Das vorletzte Kapitel des Buches (S. 119-131) widmet sich der empirischen Jugendforschung im Prozess der Demokratisierung und Pluralisierung, hier werden vor allem die seit 1953 erscheinenden Shell-Studien thematisiert. Seit 1981 kennzeichnet die Shell-Studien methodisch eine Verknüpfung von quantitativen Forschungsmethoden (Fragebögen) mit qualitativen (narrative Interviews). Das letzte Kapitel schließlich (S. 131-141) befasst sich mit den Genderaspekten der modernen Jugendforschung.

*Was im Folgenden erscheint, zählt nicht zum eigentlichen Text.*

-- ==== Sys2Proof/Machine/Pairing.lean ====
section
/-! DEFINITION. Pairing (22): the frames of the courier link (R394 to R396), custody of shared outputs and the witness (R399),
alarms (R400), the mirror (R401) and rod marks (R402). -/

namespace Sys2Proof.Machine

/-! ### Frames (R395, Tables 22-1 and 22-2) -/

/-- The link state (Table 22-3). -/
def Dev.linkState (d : Dev) : Nat := d.getO 0x3200 9

/-- This device is the secondary. -/
def Dev.secondary (d : Dev) : Bool := d.getO 0x3200 2 == 0

/-- The payload bytes of a frame type. -/
def frameLength (type : Nat) : Option Nat :=
  match type with
  | 1 => some 32
  | 3 => some 264
  | 4 => some 16
  | 5 => some 8
  | 6 => some 8
  | _ => none

/-- A frame: header, payload, CRC with the sequence as the tag, and padding. -/
def frameBytes (type seq : Nat) (payload : List Byte) : List Byte :=
  let body := leBytes 1 type ++ leBytes 1 0 ++ leBytes 2 payload.length ++ leBytes 4 seq ++ payload
  body ++ leBytes 4 (crc32c seq body) ++ zeroBytes 4

/-- A frame is sent; the lane carries nothing while the link is Off. -/
def Dev.sendFrame (d : Dev) (type : Nat) (payload : List Byte) : Dev :=
  if d.linkState = 0 then d
  else
    let d := (d.send (.courier (frameBytes type d.courier.sent payload))).count 0x3200 0x10
    d.setCourier { d.courier with sent := (d.courier.sent + 1) % 2 ^ 32 }

def frameType (f : List Byte) : Nat := field f 0 1
def frameSeq (f : List Byte) : Nat := field f 4 4
def framePayload (f : List Byte) : List Byte := (f.drop 8).take (field f 2 2)

/-- A received frame is valid: known type, the length of its type, and its CRC. -/
def frameOk (f : List Byte) : Bool :=
  match frameLength (frameType f) with
  | none => false
  | some n => field f 2 2 == n && n + 16 ≤ f.length && field f (8 + n) 4 == crc32c (frameSeq f) (f.take (8 + n))

/-- A frame of a type arrives: a bad one is discarded and counted, a gap in the sequence is counted, and a valid one is used.
Nothing is received while the link is Off or before block lock. -/
def Dev.receive (d : Dev) (type : Nat) (f : List Byte) (use : List Byte → Dev → Dev) : Dev :=
  if d.linkState = 0 || !d.courier.locked then d
  else if !(frameOk f) then d.count 0x3200 0x12
  else if frameType f ≠ type then d
  else
    let gap := match d.courier.last with
      | some n => frameSeq f != (n + 1) % 2 ^ 32
      | none => false
    let d := d.count 0x3200 0x11
    let d := if gap then d.count 0x3200 0x13 else d
    use (framePayload f) (d.setCourier { d.courier with last := some (frameSeq f) })

/-! ### Alarms (R400) -/

/-- The alarms that hold now: split, CAN loss, role conflict, mask mismatch. -/
def Dev.alarmsNow (d : Dev) : Nat :=
  let c := d.courier
  if !c.enabled then 0
  else
    (if d.linkState == 1 && c.canHeard && !c.canGone then 1 else 0)
      + (if d.linkState == 2 && c.canGone then 2 else 0)
      + (if d.getO 0x3200 0x0A == d.getO 0x3200 2 then 4 else 0)
      + (if c.last.isSome && d.getO 0x3200 0x0A != 0xFF && c.theirs != c.mask then 8 else 0)

/-- The alarms are shown; each that is newly set logs an event, and the source is posted. -/
def Dev.showAlarms (d : Dev) : Dev :=
  let old := d.getO 0x3200 0x0D
  let now := d.alarmsNow
  let fresh := (List.range 4).filter (fun k => now.testBit k && !(old.testBit k))
  let d := d.setO 0x3200 0x0D now
  let d := fresh.foldl (fun d k => d.log 0x91 (0x9201 + k) 0x00 0xFF [k]) d
  if fresh.isEmpty then d else d.postNamed 0x3200 0x0E

/-! ### The witness (R399, Table 22-4) -/

def Dev.setWitness (d : Dev) (n st : Nat) : Dev :=
  d.setCourier { d.courier with witness := tabSet 0 d.courier.witness n st }

/-- L and C. -/
def Dev.witnessL (d : Dev) : Bool := d.linkState == 1
def Dev.witnessC (d : Dev) : Bool := d.courier.canGone

/-- The output takes part: its bit is set in both masks, and this device is the secondary. -/
def Dev.takesPart (d : Dev) (n : Nat) : Bool :=
  d.courier.enabled && d.secondary && d.courier.mask.testBit n && d.courier.theirs.testBit n

/-- Entry to Driving, from Witnessing or from Returning (Table 22-4): the output follows its requested state. -/
def Dev.takeOver (d : Dev) (n : Nat) : Dev :=
  let d := ((d.setWitness n 2).count 0x3200 0x14).emergency 0xFF06 0x90 0x9101 (d.owner (blockId 1 n)) n [n]
  if (d.output n).disable.isSome then d else d.followRequest n

/-- The test of each heartbeat period. -/
def Dev.witnessTest (d : Dev) : Dev :=
  (List.range 8).foldl (fun d n =>
    if !(d.takesPart n) then d
    else
      let both := d.witnessL && d.witnessC
      match d.witness n with
      | 0 => if both then d.setWitness n 1 else d
      | 1 => if both then d else d.setWitness n 0
      | 3 => if d.witnessL then d.takeOver n else d
      | _ => d) d

/-- The return delay is spent: Standing by, and the port idles after the current frame's last line. -/
def Dev.giveBack (d : Dev) (n : Nat) : Dev :=
  let d := d.setWitness n 0
  if (d.output n).disable.isNone && 2 ≤ d.outState n && d.wantState n == 1 then
    (if d.frameRuns n then d.setOutput n { d.output n with disable := some 1 } else d.disableOutput n 1)
  else d

/-- What a heartbeat of the primary says of custody. -/
def Dev.custodySeen (d : Dev) : Dev :=
  (List.range 8).foldl (fun d n =>
    if !(d.takesPart n) then d
    else
      let theirs := d.courier.custody.testBit n
      match d.witness n with
      | 2 => if theirs && d.linkState == 2 then d.setWitness n 3 else d
      | 3 => if theirs then d else d.takeOver n
      | _ => d) d

/-- The link becomes Silent: outputs that were Returning drive again. -/
def Dev.returningDrives (d : Dev) : Dev :=
  (List.range 8).foldl (fun d n => if d.takesPart n && d.witness n == 3 then d.takeOver n else d) d

/-! ### Heartbeats and probes (R395, R396) -/

/-- The payload of a heartbeat. -/
def Dev.heartbeatPayload (d : Dev) : List Byte :=
  let flags := (if d.serving && (d.pairState 0 == 1 || d.pairState 1 == 1) then 1 else 0)
    + (if d.courier.canHeard && !d.courier.canGone then 2 else 0)
  leBytes 1 (d.getO 0x3200 2) ++ leBytes 1 flags ++ leBytes 1 d.courier.mask ++ leBytes 1 d.custodyBits
    ++ leBytes 8 d.clock.ns ++ leBytes 4 d.kept.boots ++ (List.range 16).map Config.uniqueId

/-- A probe is sent under the next number. -/
def Dev.sendProbe (d : Dev) : Dev :=
  let n := (d.courier.probe + 1) % 2 ^ 32
  (d.setCourier { d.courier with probe := n }).sendFrame 5 (leBytes 4 n ++ zeroBytes 4)

/-- A heartbeat is used. After the third in a row the device asks for the echo that brings the link Up. -/
def useHeartbeat (p : List Byte) (d : Dev) : Dev :=
  let role := field p 0 1
  let d := ((d.setO 0x3200 0x0A role).setB 0x3200 0x15 ((p.drop 16).take 16)).setO 0x3200 0x16 d.clock.ns
  let beats := if d.linkState = 1 then min 3 (d.courier.beats + 1) else d.courier.beats
  let third := d.linkState == 1 && beats == 3 && d.courier.beats == 2
  let d := d.setCourier { d.courier with
    beats := beats, theirs := field p 2 1, custody := if role = 1 then field p 3 1 else 0
    offset := some ((field p 4 8 : Int) - (d.clock.ns : Int)) }
  let d := if third then d.sendProbe else d
  d.custodySeen.showAlarms

/-- An echo of the last probe sets the one-way delay, and brings a Silent link Up; a probe follows. -/
def useEcho (roundTrip : Nat) (p : List Byte) (d : Dev) : Dev :=
  if field p 0 4 ≠ d.courier.probe then d
  else
    let d := d.setO 0x3200 0x0F ((10 * roundTrip - 64 * field p 4 4) / 20)
    if d.linkState = 1 ∧ d.courier.beats = 3 then ((d.setO 0x3200 9 2).sendProbe).showAlarms else d

/-- No valid heartbeat for 5 ms. -/
def Dev.linkSilent (d : Dev) : Dev :=
  if d.linkState = 0 then d
  else ((d.setO 0x3200 9 1).setCourier { d.courier with beats := 0 }).marksAbsent.returningDrives.showAlarms

/-- The partner's CAN heartbeat arrived, or its time has passed (R399). -/
def Dev.partnerHeard (d : Dev) : Dev :=
  (d.setCourier { d.courier with canHeard := true, canGone := false }).showAlarms

def Dev.partnerGone (d : Dev) : Dev := (d.setCourier { d.courier with canGone := true }).showAlarms

/-! ### The mirror (R401) -/

/-- The objects that are mirrored. -/
def Dev.mirrorPayload (d : Dev) : List Byte :=
  (List.range 64).map (fun k => BitVec.ofNat 8 (d.getO 0x5000 (k + 1)))
    ++ padTo 64 (d.getB 0x5001 1)
    ++ (List.range 32).flatMap (fun k => leBytes 4 (d.getO 0x5010 (k + 1)))
    ++ leBytes 4 (d.getO 0x5011 1) ++ zeroBytes 4

/-- The mirror writes this device's process data: the secondary, while Up and enabled. -/
def Dev.mirrorWrites (d : Dev) : Bool := d.secondary && d.linkState == 2 && d.getO 0x3200 8 == 1

/-- A mirror frame is used. -/
def useMirror (p : List Byte) (d : Dev) : Dev :=
  if !d.mirrorWrites then d
  else
    let d := (List.range 64).foldl (fun d k => d.setO 0x5000 (k + 1) (byteAt p k).toNat) d
    let stale := (p.drop 64).take 64
    let d := d.setB 0x5001 1 (if stale.all (· == 0) then [] else stale)
    let d := (List.range 32).foldl (fun d k => d.setO 0x5010 (k + 1) (field p (128 + 4 * k) 4)) d
    d.setO 0x5011 1 (field p 256 4)

/-! ### Rod marks (R402) -/

/-- The mark that a rod's line 0 sends; its latency on the lane is a free value. -/
def Dev.sendMark (d : Dev) (r : Nat) : Dev :=
  if d.linkState = 0 then d
  else
    let (k, d) := d.nextFree
    d.sendFrame 4 (leBytes 1 r ++ zeroBytes 3 ++ leBytes 4 (d.rodFrame r) ++ leBytes 4 (Config.freeNat k) ++ zeroBytes 4)

/-- A mark of the partner's rod is the reference event of every rod locked to it. -/
def useMark (p : List Byte) (d : Dev) : Dev :=
  if d.linkState ≠ 2 then d
  else
    let ref : Int := (d.clock.ns : Int) - ((field p 8 4 * 64 / 10 : Nat) : Int) - ((d.getO 0x3200 0x0F : Nat) : Int)
    (d.lockedTo (0x20 + field p 0 1)).foldl (fun d r => d.leaderEvent ref (field p 4 4) r) d

/-! ### The meanings -/

/-- COURIER_HEARTBEAT_TIMER (R395, R399): the heartbeat, and the secondary's test. -/
def execCourierHeartbeatTimer (s : State) : Host.Outcome State Fault Refusal :=
  act (fun d => if d.linkState = 0 then d else (d.sendFrame 1 d.heartbeatPayload).witnessTest) s

/-- HEARTBEAT_FRAME (R395, R396). One that is not valid breaks the run of three that Table 22-3 asks for. -/
def execHeartbeatFrame (frame : List Byte) (s : State) : Host.Outcome State Fault Refusal :=
  act (fun d =>
    let d := if frameOk frame then d else d.setCourier { d.courier with beats := 0 }
    d.receive 1 frame useHeartbeat) s

/-- MIRROR_FRAME (R401). -/
def execMirrorFrame (frame : List Byte) (s : State) : Host.Outcome State Fault Refusal :=
  act (fun d => d.receive 3 frame useMirror) s

/-- MIRROR_TIMER (R401): the primary sends a mirror. -/
def execMirrorTimer (s : State) : Host.Outcome State Fault Refusal :=
  act (fun d => if d.secondary then d else d.sendFrame 3 d.mirrorPayload) s

/-- ROD_MARK_FRAME (R402). -/
def execRodMarkFrame (frame : List Byte) (s : State) : Host.Outcome State Fault Refusal :=
  act (fun d => d.receive 4 frame useMark) s

/-- PROBE_TIMER (R396). -/
def execProbeTimer (s : State) : Host.Outcome State Fault Refusal :=
  act (fun d => if d.linkState = 2 then d.sendProbe else d) s

/-- PROBE_FRAME (R396): an echo with the turnaround in block times. -/
def execProbeFrame (frame : List Byte) (turnaround : Nat) (s : State) : Host.Outcome State Fault Refusal :=
  act (fun d => d.receive 5 frame (fun p d => d.sendFrame 6 (p.take 4 ++ leBytes 4 turnaround))) s

/-- ECHO_FRAME (R396). -/
def execEchoFrame (frame : List Byte) (roundTripNs : Nat) (s : State) : Host.Outcome State Fault Refusal :=
  act (fun d => d.receive 6 frame (useEcho roundTripNs)) s

/-- COURIER_BLOCK_LOCK (Table 22-3). -/
def execCourierBlockLock (s : State) : Host.Outcome State Fault Refusal :=
  act (fun d => if d.linkState = 0 then d else d.setCourier { d.courier with locked := true }) s

/-- COURIER_SILENCE_TIMEOUT (Table 22-3). -/
def execCourierSilenceTimeout (s : State) : Host.Outcome State Fault Refusal := act (fun d => d.linkSilent) s

/-- TAKEOVER_EXPIRY (Table 22-4). -/
def execTakeoverExpiry (output : Nat) (s : State) : Host.Outcome State Fault Refusal :=
  act (onUnit output 8 (fun d =>
    if d.takesPart output && d.witness output == 1 && d.witnessL && d.witnessC then d.takeOver output else d)) s

/-- RETURN_DELAY_EXPIRY (Table 22-4). -/
def execReturnDelayExpiry (output : Nat) (s : State) : Host.Outcome State Fault Refusal :=
  act (onUnit output 8 (fun d => if d.witness output = 3 then d.giveBack output else d)) s

end Sys2Proof.Machine
end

Insgesamt wird eines deutlich: „Die„ Jugendlichen gibt es nicht. Und selbst wenn es sie gäbe: Das Verhältnis zwischen empirischen Ergebnissen und normativen Vorstellungen muss für die Erziehungswissenschaft wie auch für jede einzelne Pädagogin und jeden einzelnen Pädagogen immer wieder neu austariert und bestimmt werden. Dabei muss geprüft werden, inwieweit die eigenen Vorstellungen vom „Jugendalter„ beeinflusst sind von der je eigenen Jugend (und möglicherweise deren Mystifizierung oder Ablehnung), von der Verankerung der meisten heutigen Lehrerinnen und Lehrer im Bildungsbürgertum und von der Prägung durch die demokratische, konsumorientierte Nachkriegsgesellschaft der BRD.
Zu solchen selbstreflexiven Gedankengängen und zu weiterer Lektüre regt das Buch von Sabine Andresen an. Ihm seien viele Leserinnen und Leser gewünscht.